Entries taken from a collection
/-- The source of the frames below. -/
def source (fills : Bool) : UdpSrc := ⟨ipAddr 7 8, [1, 2, 3, 4, 5, 6], 49153, fills⟩
/-- A packet of job 5 of the net, bucket 6, step 1, plan 7. -/
def packet (ty pos num hops len psn : Nat) : List Byte :=
  ({ ty := ty, copy := 0, netJob := 5, bucket := 6, srcPos := pos, step := 1, off := num * 8192, psn := psn, len := len, planId := 7, hops := hops,
     crc := 5 } : Louber).bytes ++ List.replicate len 0x3F
/-- That REDUCE of a bucket of four packets in host memory. -/
def rdAdd : Rec := command 0x30 0 0 [0, 0x40000000, 32768 + 2 ^ 32 * 6 + 2 ^ 48 * 9, 1 + 2 ^ 32 * 3, 0x20000]
/-- What every clause about data packets asks: port 1 takes the packet, which is good, and context 3 is the one it is for. -/
def arrives (s : State) (ty : Nat) (p : List Byte) : Bool :=
  let h := louberOf p
  let j := louberJob s h
  !s.hostWait && portTakes s 1 && clocked s pgEst && !louberBad s p && decide (h.ty = ty) && decide (ctxFor s j h = some 3)
/-- And it is of the plan and expected. -/
def fits (s : State) (p : List Byte) : Bool :=
  decide ((louberOf p).planId = pPlanId (getCtx s 3).plan) && (getCtx s 3).expects (louberOf p)
/-- And the next of its flow, or ahead. -/
def comes (s : State) (p : List Byte) : Arrival :=
  arrival (rxFlow s (louberJob s (louberOf p)) (source true).port (source true).ip).expect (louberOf p).psn

theorem witness_DataPacketsReachTheirContext :
    (Instr.scatter 1 (source true) (packet 1 1 1 1 64 0), 1) ∈ [(Instr.scatter 1 (source true) (packet 1 1 1 1 64 0), 1)] ∧
    (let s := estuary (ctxOf .armed ringPlan) 2
     arrives s 1 (packet 1 1 1 1 64 0) = true ∧ fits s (packet 1 1 1 1 64 0) = true ∧ comes s (packet 1 1 1 1 64 0) = .next ∧
     (getCtx s 3).st = .armed) ∧
    (let s := estuary (ctxOf .exchanging ringPlan) 3
     arrives s 2 (packet 2 1 0 2 64 0) = true ∧ fits s (packet 2 1 0 2 64 0) = true ∧ comes s (packet 2 1 0 2 64 0) = .next ∧
     (getCtx s 3).moving = true ∧ (getCtx s 3).seen = [] ∧ (ctxOf .exchanging ringPlan).gatherRound 0 + 2 = (ctxOf .exchanging ringPlan).n ∧
     comes s (packet 2 1 0 2 64 9) = .ahead ∧ arrives s 2 (packet 2 1 0 3 64 0) = true ∧ fits s (packet 2 1 0 3 64 0) = false ∧
     (let p := packet 2 1 0 2 64 0
      let f := rxFlow s (louberJob s (louberOf p)) (source true).port (source true).ip
      let h := louberOf p
      let u := setCtx (rxAccept (louberIn s 1 (source true)) f 1 (source true).mac p) 3
        { getCtx s 3 with seen := (getCtx s 3).seen ++ [⟨h.ty, h.srcPos, h.copy, 0, h.hops, h.crc⟩] }
      let w := vwrite u (ctxReq (getCtx s 3)) (pResult (getCtx s 3).plan + 8192 * 0) (wordBytes (wordsOf (payload p)))
      w.fault = none ∧ w.s.hostWait = false)) ∧
    (let s := estuary (ctxOf .exchanging (treePlan 1)) 3
     arrives s 4 (packet 4 0 0 4 32 0) = true ∧ fits s (packet 4 0 0 4 32 0) = true ∧ (getCtx s 3).leads = false ∧
     pTree (getCtx s 3).plan = true) ∧
    (let s := estuary { ctxOf .exchanging (treePlan 0) with sums := [(0, { words := [1, 2, 3], members := 0 })] } 3
     arrives s 3 (packet 3 1 0 1 32 0) = true ∧ fits s (packet 3 1 0 1 32 0) = true ∧ (louberOf (packet 3 1 0 1 32 0)).hops = 1 ∧
     (getCtx s 3).ownDone = false ∧ (getSum (getCtx s 3) 0).words ≠ [] ∧ (getSum (getCtx s 3) 0).members + 1 < (getCtx s 3).members.length) := by
  decide +kernel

*PROBLEM DETAILS*. Wherever a line above contains the string "ringPlan", copy that line.

*ANSWER TO THIS PROBLEM*.
    (let s := estuary (ctxOf .armed ringPlan) 2
    (let s := estuary (ctxOf .exchanging ringPlan) 3
     (getCtx s 3).moving = true ∧ (getCtx s 3).seen = [] ∧ (ctxOf .exchanging ringPlan).gatherRound 0 + 2 = (ctxOf .exchanging ringPlan).n ∧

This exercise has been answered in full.